As has been done for hundreds of years, local characteristics heavily influenced the construction of houses. From polar ice regions to deserts, people have found unique ways of using local materials and geometries informed by local climate to achieve this goal. These ideas in shelter have survived in many places of the world due to one unbeatable factor: their adaptation to such conditions and the needs of the inhabitants. They are Ecological Machines in and of themselves. In recent history, architecture and the building industry have become detached from their local parameters therefore creating increasingly inefficient buildings. A design ignorant of its environment is only capable of surviving at a high cost; both financially and ecologically.
It will be our focus throughout the course of the project to evaluate various building techniques, formal approaches, and materials according to their level of sustainability.
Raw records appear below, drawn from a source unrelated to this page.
/-- The configuration that a start-up takes: bytes, slot, whether it is the default; and the state, in which a trial configuration that
fails is discarded. -/
def State.chooseConfig (s : State) : State × List Byte × Option Bool :=
  let act := s.nv.activeCfg
  let trial := if s.nv.trialCfg then s.slotConfig (!act) else none
  match trial with
  | some c => (s, c, some (!act))
  | none =>
    let s1 := if s.nv.trialCfg then (if s.nv.trialImg then s.setNv fun x => { x with trialCfg := false } else s.endTrial).raiseFallback else s
    match s1.slotConfig act, s1.slotConfig (!act) with
    | some c, _ => (s1, c, some act)
    | none, some c => (s1, c, some (!act))
    | none, none => (s1, defaultConfig, none)

/-- The owner key hash of a configuration (Table 20.9, SEC_OKH). -/
def ownerHash (c : List Byte) : List Byte := if cfgOwner c then sha512 (cfgOwnerN c ++ cfgOwnerE c) else List.replicate 64 0#8

/-- Take a configuration into use: the values that firmware sets up before the blocks are configured. -/
def State.useConfig (s : State) (c : List Byte) (slot : Option Bool) : State :=
  let topo := s.nv.topo.getD (cfgTopo c)
  let s1 : State := { s with fw := { s.fw with config := c } }
  let okh := ownerHash c
  let s2 := s1.wrs [(R.FWU_STATUS_RUN_CFG, bNat (slot.getD false)), (R.FWU_STATUS_DEFAULT_CFG, bNat slot.isNone), (R.FWU_FORMAT_CFG_FMT, 1),
    (R.CHIP_VER_CFG_FMT, 1), (R.ROUT_TOPO_TOPO, topo), (R.ROUT_TOPO_PEND_TOPO, topo), (R.CMD_CFG_SMB_ADDR, leAt c 0x19 1),
    (R.CMD_CFG_SMB_POLICY, leAt c 0x1A 1), (R.CMD_CFG_EXPERT_POLICY, leAt c 0x1B 1), (R.FWU_CONFIRM_TMO, leAt c 0x1C 2)]
  (List.range 8).foldl (fun s i => s.wr R.SEC_OKH_HASH (leAt okh (8 * i) 8) 0 i) s2

/-- The owner key under R703: that of the configuration in use, or under the default that of a slot that reads and carries one. -/
def State.ownerKey (s : State) : Option (List Byte) :=
  if cfgOwner s.fw.config then some (cfgOwnerN s.fw.config)
  else if s.on R.FWU_STATUS_DEFAULT_CFG then
    match [s.nv.activeCfg, !s.nv.activeCfg].find? fun b => !s.cfgBad b && leAt (s.cfgRead b 0 8) 0 4 = 0x5A96C0F1 && leAt (s.cfgRead b 0 8) 4 2 = 1 && cfgOwner (s.cfgRead b 0 8) with
    | some b => some (s.cfgRead b 0x150 512)
    | none => none
  else none

/-- A new configuration passes the owner rule (R703). -/
def State.ownerRule (s : State) (c : List Byte) : Bool :=
  match s.ownerKey with
  | none => true
  | some n => cfgSigned c && sigOk n (c.take 0x10400) (bytesAt c 0x10400 512)

/-! ### Packages (R687 to R691) -/

/-- The header of the staged package. -/
def State.pkgHeader (s : State) : List Byte := s.flashRead stagingOff 0x4E0
def pkgKind (h : List Byte) : Nat := leAt h 6 1
def pkgLen (h : List Byte) : Nat := leAt h 8 4
def pkgTarget (h : List Byte) : Nat := leAt h 0xC 4
def pkgBase (h : List Byte) : Nat := leAt h 0x50 4
def pkgOps (h : List Byte) : Nat := leAt h 0x54 4
def pkgOpsOff (h : List Byte) : Nat := leAt h 0x98 4
def pkgDataOff (h : List Byte) : Nat := leAt h 0x9C 4
def pkgDataLen (h : List Byte) : Nat := leAt h 0xA0 4

/-- Check 0x01 of Table 20.6. -/
def pkgFormOk (h : List Byte) (staged : Nat) : Bool :=
  leAt h 0 4 = 0x5A96DE17 && leAt h 4 2 = 1 && pkgKind h ≤ 1 && zeros (bytesAt h 7 1) && 0x4E0 ≤ pkgLen h && pkgLen h ≤ staged &&
    pkgTarget h ≤ slotSize && pkgBase h ≤ slotSize && zeros (bytesAt h 0xA4 28) && zeros (bytesAt h 0x2C4 28) &&
    (pkgOps h = 0 || pkgOpsOff h + 16 * pkgOps h ≤ pkgLen h) && (pkgDataLen h = 0 || pkgDataOff h + pkgDataLen h ≤ pkgLen h) &&
    (pkgKind h ≠ 0 || (pkgOps h = 0 && pkgBase h = 0 && pkgDataLen h = pkgTarget h))

/-- The bytes that one operation writes to the slot: fewer than LEN where it reads beyond BASE_LEN or DATA_LEN, none where OP is reserved
(R689). -/
def opBytes (base data o : List Byte) : List Byte :=
  let n := leAt o 4 4
  let src := leAt o 8 4
  let inBase := (base.drop src).take n
  match leAt o 0 1 with
  | 1 => inBase
  | 2 => List.zipWith (· + ·) inBase ((data.drop (leAt o 12 4)).take n)
  | 3 => (data.drop src).take n
  | _ => []

/-- The operations in order (R689): the bytes written to the slot, and whether check 0x04 holds. -/
def runOps (base data : List Byte) (target : Nat) : List (List Byte) → List Byte → List Byte × Bool
  | [], out => (out, decide (out.length = target))
  | o :: os, out =>
    let n := leAt o 4 4
    let bs := opBytes base data o
    if n = 0 || out.length + n > target then (out, false)
    else if bs.length ≠ n then (out ++ bs, false)
    else runOps base data target os (out ++ bs)

/-- What the staged package writes to the slot, and whether check 0x04 of Table 20.6 holds. -/
def State.pkgImage (s : State) (h : List Byte) : List Byte × Bool :=
  let data := s.flashRead (stagingOff + pkgDataOff h) (pkgDataLen h)
  if pkgKind h = 0 then (data, true)
  else
    let ops := (List.range (pkgOps h)).map fun i => s.flashRead (stagingOff + pkgOpsOff h + 16 * i) 16
    runOps (s.slotRead s.nv.activeImg 0 (pkgBase h)) data (pkgTarget h) ops []

/-- The first check 0x01 to 0x03 of Table 20.6 that fails. -/
def State.pkgFault (s : State) : Option Nat :=
  let h := s.pkgHeader
  if !pkgFormOk h (s.rd R.FWU_STAGE_LEN) then some 1
  else if !s.vkeyOk (bytesAt h 0xC0 512) (bytesAt h 0x2C0 4) || !sigOk (bytesAt h 0xC0 512) (h.take 0x2E0) (bytesAt h 0x2E0 512) then some 2
  else if pkgKind h = 1 && sha512 (s.slotRead s.nv.activeImg 0 (pkgBase h)) ≠ bytesAt h 0x58 64 then some 3
  else none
True sustainability can only be achieved when thinking on a holistic level. In consequence, a comprehensive and holistic approach, permeating and connecting all layers, from the macro to the micro scale, is the only path leading to a true ecological solution. Everything must be connected and nothing should be wasted.

Design Objective
Departing from preconceived aesthetics and their need for technological life support, we wish to exploit what architects know best: geometry and material. Rather than swimming upstream – trying to fix things that need not be broken – it is our challenge to develop a site appropriate building through the computational tools of current architectural design. We believe the simple, stripped down combination of the two can truly create a sustainable building; one that is low cost, sustains itself and is designed to further a symbiotic relationship between the environment and the house working seamlessly off each other. There is no single fix-it all solution – no single apparatus that will convert a conventional house into a green wonder machine. But by exploiting a symbiotic relationship, the “ecological machine house” could work to have multiple interwoven functions combined to make the most efficient house possible, using the least material possible, minimizing waste.

Climate and Local Materials
Climate and the choice of local materials will play a crucial role in informing the formal appearance of the building. Whereas local materials are one straightforward way of achieving a certain degree of sustainability, a more complex approach is to have local environmental factors actually shape the exterior and interior of the building. Where the design of the house has been ecologically inefficient in the past, now the house must serve as the vehicle to collect environmental resources for optimal use through its geometry. Prevailing winds, precipitation totals, snow loads, sun angles are all points to be taken into account for and will leave their respective mark on the final product.

Architectural elements will need to be designed to perform multiple duties. They will be re-examined as to what they will need to provide and how they will need to perform in order to support the purpose of the ecological machine house on the whole. For example, rain water harvesting. The Syracuse area is prone to a sufficient amount of rainfall and large snowfalls making it an ideal location for rainwater/ snowmelt harvesting. Where a roof in the past may have been a tool to shed rain and snow, it would now need to harvest and collect the rain and the snow through an informed geometry. The roofing material would need to insulate and protect those it houses but could also be fit with “turbines” that could be utilized to collect energy through the flow of rain and snow, an effect generated from the new geometry of the roof. Another critical aspect is the prevailing wind. During the course of the project we will investigate the ideal shape that is the most advantageous in avoiding heat loss through wind stream – especially in the face of winter winds – and simultaneously using natural air currents for ventilation in the hot periods of the summer.

Furthermore, to avoid the need for extensive cooling in the summer period, the building will provide extensive thermal mass. The thermal mass will also serve to heat the space in the winter. An exemplary way to create this mass could be the use of sod for walls, calling back to the prairie houses of old for the re-investigation into the advantages of the dense material of earth—a very low cost (free) and abundant and local material. Sod walls have their own natural inherencies and properties. Sod is living, and the house could harvest the heat gain from composting (a technique that is used currently to keep livestock warm throughout cold winters on farms) as well as creating a by-product in the summer: enriched soil which could be used for gardens in producing food for the housing unit or producing a commodity to be sold for income.

Internally, the building is organized to drastically decrease the demand for technological measures informed by the main factors of the local conditions – temperature and natural light. The layout of the rooms will be dependent upon site orientation, following the course of the sun, thereby minimizing the demand for artificial lighting and thus taking full advantage of natural light. Staying true to the philosophy of the project, this house should not stand isolated.

The “ecological machine house” would redefine the community and what it means to be a community. Whereas before, community relied upon social interaction, a new community could be forged upon the sharing of resources as well as the built community taking on a new aesthetically redefined urban fabric—all from an informed process. Aside from the design project being of high sustainable standards in and of itself, affordable housing and neighborhood infill projects are two central components to enforce the sustainability of an entire urban area. By using available lots within the boundaries of existing settled areas the adverse effects of the phenomenon “sprawl without growth” are counteracted. These effects include immediate environmental factors and social elements. Sprawl increases the sizes of cities and rural land is lost to development, displacing wildlife and increasing the amount of impervious area. On a social level, neighborhood infill can strengthen communities that have literally been disconnected and fallen apart. Enabling people by means of affordable housing programs to live closer to city centers and with that closer to jobs, market places, entertainment areas, has the potential of decreasing the demand for transportation.